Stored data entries

▬▬▬▬▬▬

-- ==== Sys2Proof/Laws/State.lean ====
section
/-!
SUPPORT. Laws/State.lean: what each update of the state leaves of each field, and how the parts read by key meet the updates.
-/
namespace Sys2Proof.Machine

/-! ## One lemma per field per update -/

section
variable (s : State) (c : Nat) (t : Ctx)
@[simp] theorem State.setCtx_pw : (s.setCtx c t).pw = s.pw := rfl
@[simp] theorem State.setCtx_mg : (s.setCtx c t).mg = s.mg := rfl
@[simp] theorem State.setCtx_er : (s.setCtx c t).er = s.er := rfl
@[simp] theorem State.setCtx_hostOut : (s.setCtx c t).hostOut = s.hostOut := rfl
@[simp] theorem State.setCtx_spdm : (s.setCtx c t).spdm = s.spdm := rfl
@[simp] theorem State.setCtx_keys : (s.setCtx c t).keys = s.keys := rfl
@[simp] theorem State.setCtx_ide : (s.setCtx c t).ide = s.ide := rfl
@[simp] theorem State.setCtx_pkgNo : (s.setCtx c t).pkgNo = s.pkgNo := rfl
@[simp] theorem State.setCtx_district : (s.setCtx c t).district = s.district := rfl
@[simp] theorem State.setCtx_packages : (s.setCtx c t).packages = s.packages := rfl
@[simp] theorem State.setCtx_time : (s.setCtx c t).time = s.time := rfl
@[simp] theorem State.setCtx_cc : (s.setCtx c t).cc = s.cc := rfl
@[simp] theorem State.setCtx_vfs : (s.setCtx c t).vfs = s.vfs := rfl
@[simp] theorem State.setCtx_rot : (s.setCtx c t).rot = s.rot := rfl
@[simp] theorem State.setCtx_launches : (s.setCtx c t).launches = s.launches := rfl
@[simp] theorem State.setCtx_views : (s.setCtx c t).views = s.views := rfl
@[simp] theorem State.setCtx_clus : (s.setCtx c t).clus = s.clus := rfl
@[simp] theorem State.setCtx_dirs : (s.setCtx c t).dirs = s.dirs := rfl
@[simp] theorem State.setCtx_mss : (s.setCtx c t).mss = s.mss := rfl
@[simp] theorem State.setCtx_segs : (s.setCtx c t).segs = s.segs := rfl
@[simp] theorem State.setCtx_segData : (s.setCtx c t).segData = s.segData := rfl
@[simp] theorem State.setCtx_mem : (s.setCtx c t).mem = s.mem := rfl
@[simp] theorem State.setCtx_poison : (s.setCtx c t).poison = s.poison := rfl
@[simp] theorem State.setCtx_unitKey : (s.setCtx c t).unitKey = s.unitKey := rfl
@[simp] theorem State.setCtx_blockKey : (s.setCtx c t).blockKey = s.blockKey := rfl
@[simp] theorem State.setCtx_hostQ : (s.setCtx c t).hostQ = s.hostQ := rfl
@[simp] theorem State.setCtx_sramPoison : (s.setCtx c t).sramPoison = s.sramPoison := rfl
@[simp] theorem State.setCtx_fills : (s.setCtx c t).fills = s.fills := rfl
@[simp] theorem State.setCtx_gws : (s.setCtx c t).gws = s.gws := rfl
@[simp] theorem State.setCtx_ports : (s.setCtx c t).ports = s.ports := rfl
@[simp] theorem State.setCtx_masks : (s.setCtx c t).masks = s.masks := rfl
@[simp] theorem State.setCtx_segGroups : (s.setCtx c t).segGroups = s.segGroups := rfl
@[simp] theorem State.setCtx_dies : (s.setCtx c t).dies = s.dies := rfl
@[simp] theorem State.setCtx_moving : (s.setCtx c t).moving = s.moving := rfl
@[simp] theorem State.setCtx_dieHot : (s.setCtx c t).dieHot = s.dieHot := rfl
@[simp] theorem State.setCtx_nextId : (s.setCtx c t).nextId = s.nextId := rfl
@[simp] theorem State.setCtx_free : (s.setCtx c t).free = s.free := rfl
@[simp] theorem State.setCtx_agenda : (s.setCtx c t).agenda = s.agenda := rfl
@[simp] theorem State.setCtx_focus : (s.setCtx c t).focus = s.focus := rfl
@[simp] theorem State.setCtx_nextOrder : (s.setCtx c t).nextOrder = s.nextOrder := rfl
end

section
variable (s : State) (c : Nat) (f : Ctx → Ctx)
@[simp] theorem State.modCtx_pw : (s.modCtx c f).pw = s.pw := rfl
@[simp] theorem State.modCtx_mg : (s.modCtx c f).mg = s.mg := rfl
@[simp] theorem State.modCtx_er : (s.modCtx c f).er = s.er := rfl
@[simp] theorem State.modCtx_hostOut : (s.modCtx c f).hostOut = s.hostOut := rfl
@[simp] theorem State.modCtx_spdm : (s.modCtx c f).spdm = s.spdm := rfl
@[simp] theorem State.modCtx_keys : (s.modCtx c f).keys = s.keys := rfl
@[simp] theorem State.modCtx_ide : (s.modCtx c f).ide = s.ide := rfl
@[simp] theorem State.modCtx_pkgNo : (s.modCtx c f).pkgNo = s.pkgNo := rfl
@[simp] theorem State.modCtx_district : (s.modCtx c f).district = s.district := rfl
@[simp] theorem State.modCtx_packages : (s.modCtx c f).packages = s.packages := rfl
@[simp] theorem State.modCtx_time : (s.modCtx c f).time = s.time := rfl
@[simp] theorem State.modCtx_cc : (s.modCtx c f).cc = s.cc := rfl
@[simp] theorem State.modCtx_vfs : (s.modCtx c f).vfs = s.vfs := rfl
@[simp] theorem State.modCtx_rot : (s.modCtx c f).rot = s.rot := rfl
@[simp] theorem State.modCtx_launches : (s.modCtx c f).launches = s.launches := rfl
@[simp] theorem State.modCtx_views : (s.modCtx c f).views = s.views := rfl
@[simp] theorem State.modCtx_clus : (s.modCtx c f).clus = s.clus := rfl
@[simp] theorem State.modCtx_dirs : (s.modCtx c f).dirs = s.dirs := rfl
@[simp] theorem State.modCtx_mss : (s.modCtx c f).mss = s.mss := rfl
@[simp] theorem State.modCtx_segs : (s.modCtx c f).segs = s.segs := rfl
@[simp] theorem State.modCtx_segData : (s.modCtx c f).segData = s.segData := rfl
@[simp] theorem State.modCtx_mem : (s.modCtx c f).mem = s.mem := rfl
@[simp] theorem State.modCtx_poison : (s.modCtx c f).poison = s.poison := rfl
@[simp] theorem State.modCtx_unitKey : (s.modCtx c f).unitKey = s.unitKey := rfl
@[simp] theorem State.modCtx_blockKey : (s.modCtx c f).blockKey = s.blockKey := rfl
@[simp] theorem State.modCtx_hostQ : (s.modCtx c f).hostQ = s.hostQ := rfl
@[simp] theorem State.modCtx_sramPoison : (s.modCtx c f).sramPoison = s.sramPoison := rfl
@[simp] theorem State.modCtx_fills : (s.modCtx c f).fills = s.fills := rfl
@[simp] theorem State.modCtx_gws : (s.modCtx c f).gws = s.gws := rfl
@[simp] theorem State.modCtx_ports : (s.modCtx c f).ports = s.ports := rfl
@[simp] theorem State.modCtx_masks : (s.modCtx c f).masks = s.masks := rfl
@[simp] theorem State.modCtx_segGroups : (s.modCtx c f).segGroups = s.segGroups := rfl
@[simp] theorem State.modCtx_dies : (s.modCtx c f).dies = s.dies := rfl
@[simp] theorem State.modCtx_moving : (s.modCtx c f).moving = s.moving := rfl
@[simp] theorem State.modCtx_dieHot : (s.modCtx c f).dieHot = s.dieHot := rfl
@[simp] theorem State.modCtx_nextId : (s.modCtx c f).nextId = s.nextId := rfl
@[simp] theorem State.modCtx_free : (s.modCtx c f).free = s.free := rfl
@[simp] theorem State.modCtx_agenda : (s.modCtx c f).agenda = s.agenda := rfl
@[simp] theorem State.modCtx_focus : (s.modCtx c f).focus = s.focus := rfl
@[simp] theorem State.modCtx_nextOrder : (s.modCtx c f).nextOrder = s.nextOrder := rfl
end

section
variable (s : State) (k : Nat) (f : Cluster → Cluster)
@[simp] theorem State.modClu_pw : (s.modClu k f).pw = s.pw := rfl
@[simp] theorem State.modClu_mg : (s.modClu k f).mg = s.mg := rfl
@[simp] theorem State.modClu_er : (s.modClu k f).er = s.er := rfl
@[simp] theorem State.modClu_hostOut : (s.modClu k f).hostOut = s.hostOut := rfl
@[simp] theorem State.modClu_spdm : (s.modClu k f).spdm = s.spdm := rfl
@[simp] theorem State.modClu_keys : (s.modClu k f).keys = s.keys := rfl
@[simp] theorem State.modClu_ide : (s.modClu k f).ide = s.ide := rfl
@[simp] theorem State.modClu_pkgNo : (s.modClu k f).pkgNo = s.pkgNo := rfl
@[simp] theorem State.modClu_district : (s.modClu k f).district = s.district := rfl
@[simp] theorem State.modClu_packages : (s.modClu k f).packages = s.packages := rfl
@[simp] theorem State.modClu_time : (s.modClu k f).time = s.time := rfl
@[simp] theorem State.modClu_cc : (s.modClu k f).cc = s.cc := rfl
@[simp] theorem State.modClu_vfs : (s.modClu k f).vfs = s.vfs := rfl
@[simp] theorem State.modClu_rot : (s.modClu k f).rot = s.rot := rfl
@[simp] theorem State.modClu_launches : (s.modClu k f).launches = s.launches := rfl
@[simp] theorem State.modClu_ctxs : (s.modClu k f).ctxs = s.ctxs := rfl
@[simp] theorem State.modClu_views : (s.modClu k f).views = s.views := rfl
@[simp] theorem State.modClu_dirs : (s.modClu k f).dirs = s.dirs := rfl
@[simp] theorem State.modClu_mss : (s.modClu k f).mss = s.mss := rfl
@[simp] theorem State.modClu_segs : (s.modClu k f).segs = s.segs := rfl
@[simp] theorem State.modClu_segData : (s.modClu k f).segData = s.segData := rfl
@[simp] theorem State.modClu_mem : (s.modClu k f).mem = s.mem := rfl
@[simp] theorem State.modClu_poison : (s.modClu k f).poison = s.poison := rfl
@[simp] theorem State.modClu_unitKey : (s.modClu k f).unitKey = s.unitKey := rfl
@[simp] theorem State.modClu_blockKey : (s.modClu k f).blockKey = s.blockKey := rfl
@[simp] theorem State.modClu_hostQ : (s.modClu k f).hostQ = s.hostQ := rfl
@[simp] theorem State.modClu_sramPoison : (s.modClu k f).sramPoison = s.sramPoison := rfl
@[simp] theorem State.modClu_fills : (s.modClu k f).fills = s.fills := rfl
@[simp] theorem State.modClu_gws : (s.modClu k f).gws = s.gws := rfl
@[simp] theorem State.modClu_ports : (s.modClu k f).ports = s.ports := rfl
@[simp] theorem State.modClu_masks : (s.modClu k f).masks = s.masks := rfl
@[simp] theorem State.modClu_segGroups : (s.modClu k f).segGroups = s.segGroups := rfl
@[simp] theorem State.modClu_dies : (s.modClu k f).dies = s.dies := rfl
@[simp] theorem State.modClu_moving : (s.modClu k f).moving = s.moving := rfl
@[simp] theorem State.modClu_dieHot : (s.modClu k f).dieHot = s.dieHot := rfl
@[simp] theorem State.modClu_nextId : (s.modClu k f).nextId = s.nextId := rfl
@[simp] theorem State.modClu_free : (s.modClu k f).free = s.free := rfl
@[simp] theorem State.modClu_agenda : (s.modClu k f).agenda = s.agenda := rfl
@[simp] theorem State.modClu_focus : (s.modClu k f).focus = s.focus := rfl
@[simp] theorem State.modClu_nextOrder : (s.modClu k f).nextOrder = s.nextOrder := rfl
end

▬▬▬▬▬▬

* [Task brief]:
Please copy the lines above from the line with "k f).sramPoison = s.sramPoison := rfl" up to and including the line with "k f).dies = s.dies := rfl", exactly as written and with nothing else.

* [Completed task]:
@[simp] theorem State.modClu_sramPoison : (s.modClu k f).sramPoison = s.sramPoison := rfl
@[simp] theorem State.modClu_fills : (s.modClu k f).fills = s.fills := rfl
@[simp] theorem State.modClu_gws : (s.modClu k f).gws = s.gws := rfl
@[simp] theorem State.modClu_ports : (s.modClu k f).ports = s.ports := rfl
@[simp] theorem State.modClu_masks : (s.modClu k f).masks = s.masks := rfl
@[simp] theorem State.modClu_segGroups : (s.modClu k f).segGroups = s.segGroups := rfl
@[simp] theorem State.modClu_dies : (s.modClu k f).dies = s.dies := rfl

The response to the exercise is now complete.